When the line containing "(if p.ckptBusy ||" is found in the data below, copy it and each line after it through the line containing "def State.otherMoves (s", exactly and with no others.

[Start of section]

-- ==== Sys2Proof/Machine/Schedule.lean ====
section
/-!
DEFINITION. Who moves next (log entry 2): a split already chosen, the events that the agenda lists, then what the
hardware does by itself; and the passing of time (log entry 4).
-/
namespace Sys2Proof.Machine

/-- What moves in a step. -/
inductive Move where
  /-- The split that `cur` names issues an instruction. -/
  | issue (i : Instr) (s : State)
  /-- Another agent moves. -/
  | event (i : Instr) (s : State)
  /-- Nothing moves, but the state given may differ. -/
  | stay (s : State)

/-- A split may issue: the word it stands at is an instruction of a clause that has begun. -/
def Ctx.atWord (c : Ctx) : Bool :=
  c.mayMove && (c.sp.state == .ready || c.sp.state == .inTrap) && !c.sp.clause.isEmpty && c.sp.word != 0 && !c.sp.skipRpc &&
    c.sp.hold != .faulted

/-- 07 R159, 08 R177: a scheduler has made its next choice: what YIELD left for it is spent. -/
def State.spendYields (s : State) (c : Ctx) : State :=
  { s with groups := s.groups.map (fun (g : Group) =>
      if g.sched == c.g.sched && ((s.wg? g.wgKey).map (·.phys)) == some c.w.phys && (g.yielded || g.splits.any (·.yielded)) then
        { g with yielded := false, splits := g.splits.map (fun (x : Split) => { x with yielded := false }) }
      else g) }

/-- 06 R130, R131: a split issues the instruction at its word; a word that is none traps on every lane.  What the split meets
at a stop site comes first: a sample that waits for it (23 R434), a stop that is due (R431).  Of a word that earns both 0x5001 and
0x5003 the first is raised (log entry 56). -/
def State.issueOf (s : State) (g sid : Nat) : Move :=
  match s.ctx? g sid with
  | none => .stay { s with cur := none }
  | some c =>
    if c.atWord then
      if (s.siteOf c.w c.sp).isSome && s.samples.any (fun x => x.gid == g && x.sid == sid) then
        .event (.sampleWrite g sid) { s with cur := none }
      else if s.stopDue c then .event (.stopAtSite g sid) { s with cur := none }
      else
        let s := (if c.sp.stop == .running && c.sp.hold == .none then s.bpCount c else s).spendYields c
        match decodeAt c.sp.clause c.sp.word with
        | .ok (i, _) => .issue i { s with cur := some (g, sid) }
        | .error _ =>
          .stay (({ s with cur := none } : State).takeTrap (s.passSite c) (c.allLanes 0x5001 none none) (c.sp.trapWord 0) |>.noteIssue c)
    else .stay { s with cur := none }

/-! ### What the hardware does by itself -/

/-- Every split of every group, as it sees the machine. -/
def State.ctxs (s : State) : List Ctx := s.groups.flatMap (fun g => g.splits.filterMap (fun sp => s.ctx? g.gid sp.id))

/-- A hold that ends, or begins, without the split's own doing (07 R155, R161). -/
def Hold.passing (h : Hold) : Bool := h == .none || h == .flagBusy || h == .flagLimit || h == .memory || h == .rows

/-- 07 R161: a hold that an instruction meets at issue and that keeps its split from being issue-ready. -/
def Hold.blocks (h : Hold) : Bool :=
  h == .flagBusy || h == .flagLimit || h == .memory || h == .scoreboard || h == .entry || h == .sequencer || h == .rows || h == .pipe

/-- What stands where a split's instruction is tried and held: the state with the split held; none where it would issue. -/
def State.tried (s : State) (c : Ctx) : Option State :=
  match decodeAt c.sp.clause c.sp.word with
  | .ok (i, _) =>
    (match exec i { s with cur := some (c.g.gid, c.sp.id) } with
     | .next t =>
       match (t.group? c.g.gid).bind (fun g => g.split? c.sp.id) with
       | some sp => if sp.pc == c.sp.pc && sp.word == c.sp.word && sp.hold.blocks then some { t with cur := s.cur } else none
       | none => none
     | _ => none)
  | .error _ => none

/-- 07 R161: whether what holds a split at its word still does, and whether anything does: it is tried, unless a stop or a sample
comes first. -/
def State.retry (s : State) (gid sid : Nat) : State :=
  match s.ctx? gid sid with
  | none => s
  | some c =>
    if c.atWord && c.sp.hold.passing && !s.stopDue c && !s.samples.any (fun x => x.gid == gid && x.sid == sid) then
      match s.tried c with
      | some t => t
      | none => if c.sp.hold == .none then s else s.modSplit gid sid (fun sp => { sp with hold := .none })
    else s

/-- 07 R161: the holds of every split, as they stand. -/
def State.refreshHolds (s : State) : State :=
  (s.ctxs.map (fun c => (c.g.gid, c.sp.id))).foldl (fun s k => s.retry k.1 k.2) s

/-- 07 R159, R160: the issue-ready splits in the order of choice. -/
def State.issuers (s : State) : List Ctx := sortBy s.issueRank (s.ctxs.filter (fun c => c.issueReady && !s.capHolds c))

/-- 07 R159: the split that each scheduler chooses. -/
def firstOfSched (l : List Ctx) (seen : List (Nat × Nat)) : List Ctx :=
  match l with
  | [] => []
  | c :: rest =>
    if seen.contains (c.w.phys, c.g.sched) then firstOfSched rest seen
    else c :: firstOfSched rest ((c.w.phys, c.g.sched) :: seen)

/-- The splits that may issue now. -/
def State.issueMoves (s : State) : List Move :=
  (firstOfSched s.issuers []).map (fun c => s.issueOf c.g.gid c.sp.id)

/-- What a split's fetch, starts and waits may do next (chapters 06, 07, 13, 14, 16, 23). -/
def splitMoves (c : Ctx) : List Instr :=
  let g := c.g.gid
  let n := c.sp.id
  if c.sp.stop == .boundary && c.sp.word == 0 then [.stopAtSite g n]
  else
    (if c.sp.stop == .asked && c.sp.word == 0 then [.stopAtSite g n] else []) ++
    (if c.fetches && !c.sp.atRpc then [.clauseFetch g n] else []) ++
    (if c.runnable && (c.sp.atRpc || (!c.sp.clause.isEmpty && (c.sp.word == 0 || c.sp.skipRpc))) then [.clauseStart g n] else []) ++
    (if c.sp.waiting then [.waitRetestStart g n] else []) ++
    (if c.sp.state == .waitingEvent || c.sp.hold == .event then [.eventWake g n] else []) ++
    (match c.sp.hold with
     | .bwait => [.bwaitPass g n]
     | .tlwait => [.tlwaitPass g n]
     | .scoreboard => [.scoreboardAdmit g n]
     | .entry => [.scoreboardEntryGrant g n]
     | .sequencer => [.matrixQueueGrant g n]
     | _ => [])

/-- What a group may do next. -/
def groupMoves (g : Group) : List Instr :=
  (g.ops.filter PendingOp.ready).map (fun o => .flagCountedCompletion g.gid o.id) ++
    (if g.splits.any (fun x => x.spilled) then [.spillConditionTest g.gid, .spillRotation g.gid] else []) ++
    (if g.splits.isEmpty && !g.ended then [.groupEnd g.gid] else [])

/-- 13 R282: elements that may land next: the first not yet landed, or any other (log entry 27). -/
def landingsOf (free : Nat) (o : EngineOp) : List (List Nat) :=
  let n := productOf o.dims
  let i := Config.freeNat free % max n 1
  (((List.range n).find? (fun k => !o.landed.contains k)).map (fun k => [k])).toList ++
    (if i < n && !o.landed.contains i then [[i]] else [])

/-- What an engine operation may do next (chapters 13, 14). -/
def opMoves (free : Nat) (o : EngineOp) : List Instr :=
  if o.fault.isSome then [.engineOpFault o.id]
  else
    match o.kind with
    | .stream | .sgath => .engineOpComplete o.id :: (landingsOf free o).map (fun l => .streamLanding o.id l)
    | .sdec => [.engineOpComplete o.id, .sdecDecode o.id 1]
    | .mloop | .mstep => [.engineOpComplete o.id]
    | .azero => [.tileAzeroEffect o.id]
    | .aswap => [.tileAswapEffect o.id]
    | .aread => [.tileAreadEffect o.id]
    | .astore => [.tileAstoreEffect o.id]

/-- What the engines of a core may do next. -/
def coreMoves (free k : Nat) (c : Core) : List Instr :=
  c.ops.flatMap (opMoves free) ++ (if c.ops.isEmpty then [] else [.matrixStep k]) ++
    (match c.pipe with
     | (g, op) :: _ => [.transformReply g op]
     | [] => []) ++ [.transformPipeAccept k]

/-- 05 R103: the carve-out offset that the hardware fixes: the lowest free one (log entry 57). -/
def Partition.freeCarve (p : Partition) (n : Nat) : Option Nat :=
  (List.range 1024).map (· * 0x10000) |>.find? (fun off => off + n ≤ 2 ^ 26 &&
    p.carves.all (fun c => c.2.1 + c.2.2 ≤ off || off + n ≤ c.2.1))

/-- What Confluence may do next for a launch (chapters 04, 05, 22, 24). -/
def State.launchMoves (s : State) (p : Partition) (l : Launch) : List Instr :=
  let t := l.ticket
  [.launchReady p.num t, .placementBegin p.num t, .launchComplete p.num t, .launchFail p.num t] ++
    (if l.state == 2 && l.firnLen != 0 && l.carve.isNone then
       (p.freeCarve l.firnLen).toList.map (fun off => .carveoutOffsetFix p.num t off) else []) ++
    (if l.state == 3 && l.wantsPlace then (s.findPlaces p l).toList.map (fun xs => .workgroupPlace p.num t xs) else [])

/-- What the hardware may do next for a partition (21 R402, 23 R438). -/
def State.partMoves (s : State) (p : Partition) : List Instr :=
  p.launches.flatMap (s.launchMoves p) ++
    (if p.held.isEmpty && p.unsignalled = 0 then [] else [.irqMessageDeliver p.num]) ++
    (if p.ckptBusy || (p.obs.ckt != 0 && p.ckptNext = 0 && s.wgs.any (fun w => w.part == p.num)) then [.checkpoint p.num] else []) ++
    (p.ckpts.flatMap (fun k => (k.pending.head?).toList.map (fun r => .checkpointRegionCopy p.num r.1)))

/-- What Confluence may do next for a physical cluster (05 R105 to R110; chapter 22). -/
def State.clusterMoves (s : State) (k : Nat) : List Instr :=
  let d := k / 7
  let c := k % 7
  let x := s.share k
  (match x.resident with
   | some _ =>
     if x.preempt then [.contextSave d c]
     else .preemption d c :: (if (s.waiters k).isEmpty then [] else [.quantumExpiry d c])
   | none =>
     (if x.retiring then [.preemption d c] else []) ++
       (s.turnAt k).toList.map (fun p => .contextRestore d c p [] false))

/-- What the rest of the package may do next (chapters 21, 22, 23, 24). -/
def State.otherMoves (s : State) : List Instr :=
  (if s.halts.isEmpty then [] else [.dumpWrite]) ++
    s.heldPkts.map (fun p => .orderedPacketRelease p.source p.part p.path p.seq) ++
    (s.paths.filter (fun p => p.state != .up)).map (fun p => .pathRestore p.dest p.path) ++
    (if s.snap.active then (List.range 4).map Instr.snapshotLatch else []) ++
    s.samples.map (fun x => .sampleWrite x.gid x.sid) ++
    (if s.mailbox.busy then s.mailbox.command.toList else [])

/-- Every event that the hardware may raise by itself. -/
def State.events (s : State) : List Instr :=
  s.ctxs.flatMap splitMoves ++ s.groups.flatMap groupMoves ++ s.cores.flatMap (fun kc => coreMoves s.free kc.1 kc.2) ++
    s.wgs.map (fun w => .workgroupRetire w.key) ++ s.parts.flatMap s.partMoves ++
    (List.range 28).flatMap s.clusterMoves ++ s.otherMoves

/-- An event that would change something. -/
def State.wouldMove (s : State) (i : Instr) : Bool :=
  match exec i s with
  | .next t => t != s
  | _ => true

/-- Log entry 2: one of several moves, the choice open. -/
def pickMove (free : Nat) (s : State) (l : List Move) : Move :=
  match l with
  | [] => .stay s
  | [m] => m
  | m :: rest => (m :: rest).getD (Config.freeNat free % (rest.length + 1)) m

/-- The next move where nothing is listed: a halt that has been raised is broadcast first (22 R415); else, the splits' holds being
as they stand, one of the moves that are open. -/
def State.selfMove (s : State) : Move :=
  if s.halts.any (fun h => h.stage == .raised) then .event .faultDomainHalt s
  else
    let s := s.refreshHolds
    let es := s.events
    pickMove s.free s (s.issueMoves ++ (es.filter s.wouldMove).map (fun i => .event i s))

/-- The next move. -/
def State.choose (s : State) : Move :=
  match s.cur, s.agenda with
  | some (g, sid), _ => s.issueOf g sid
  | none, i :: rest => .event i { s with agenda := rest }
  | none, [] => s.selfMove

/-- Time passes on every die (08 R185; log entry 4). -/
def State.tick (s : State) : State :=
  let n := Config.stepCycles s.free
  { s with free := s.free + 1, dies := s.dies.map (fun d => { d with cycle := (d.cycle + n) % 2 ^ 64 }) }

end Sys2Proof.Machine
end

[End of section]

§ EXERCISE ANSWER:
    (if p.ckptBusy || (p.obs.ckt != 0 && p.ckptNext = 0 && s.wgs.any (fun w => w.part == p.num)) then [.checkpoint p.num] else []) ++
    (p.ckpts.flatMap (fun k => (k.pending.head?).toList.map (fun r => .checkpointRegionCopy p.num r.1)))

/-- What Confluence may do next for a physical cluster (05 R105 to R110; chapter 22). -/
def State.clusterMoves (s : State) (k : Nat) : List Instr :=
  let d := k / 7
  let c := k % 7
  let x := s.share k
  (match x.resident with
   | some _ =>
     if x.preempt then [.contextSave d c]
     else .preemption d c :: (if (s.waiters k).isEmpty then [] else [.quantumExpiry d c])
   | none =>
     (if x.retiring then [.preemption d c] else []) ++
       (s.turnAt k).toList.map (fun p => .contextRestore d c p [] false))

/-- What the rest of the package may do next (chapters 21, 22, 23, 24). -/
def State.otherMoves (s : State) : List Instr :=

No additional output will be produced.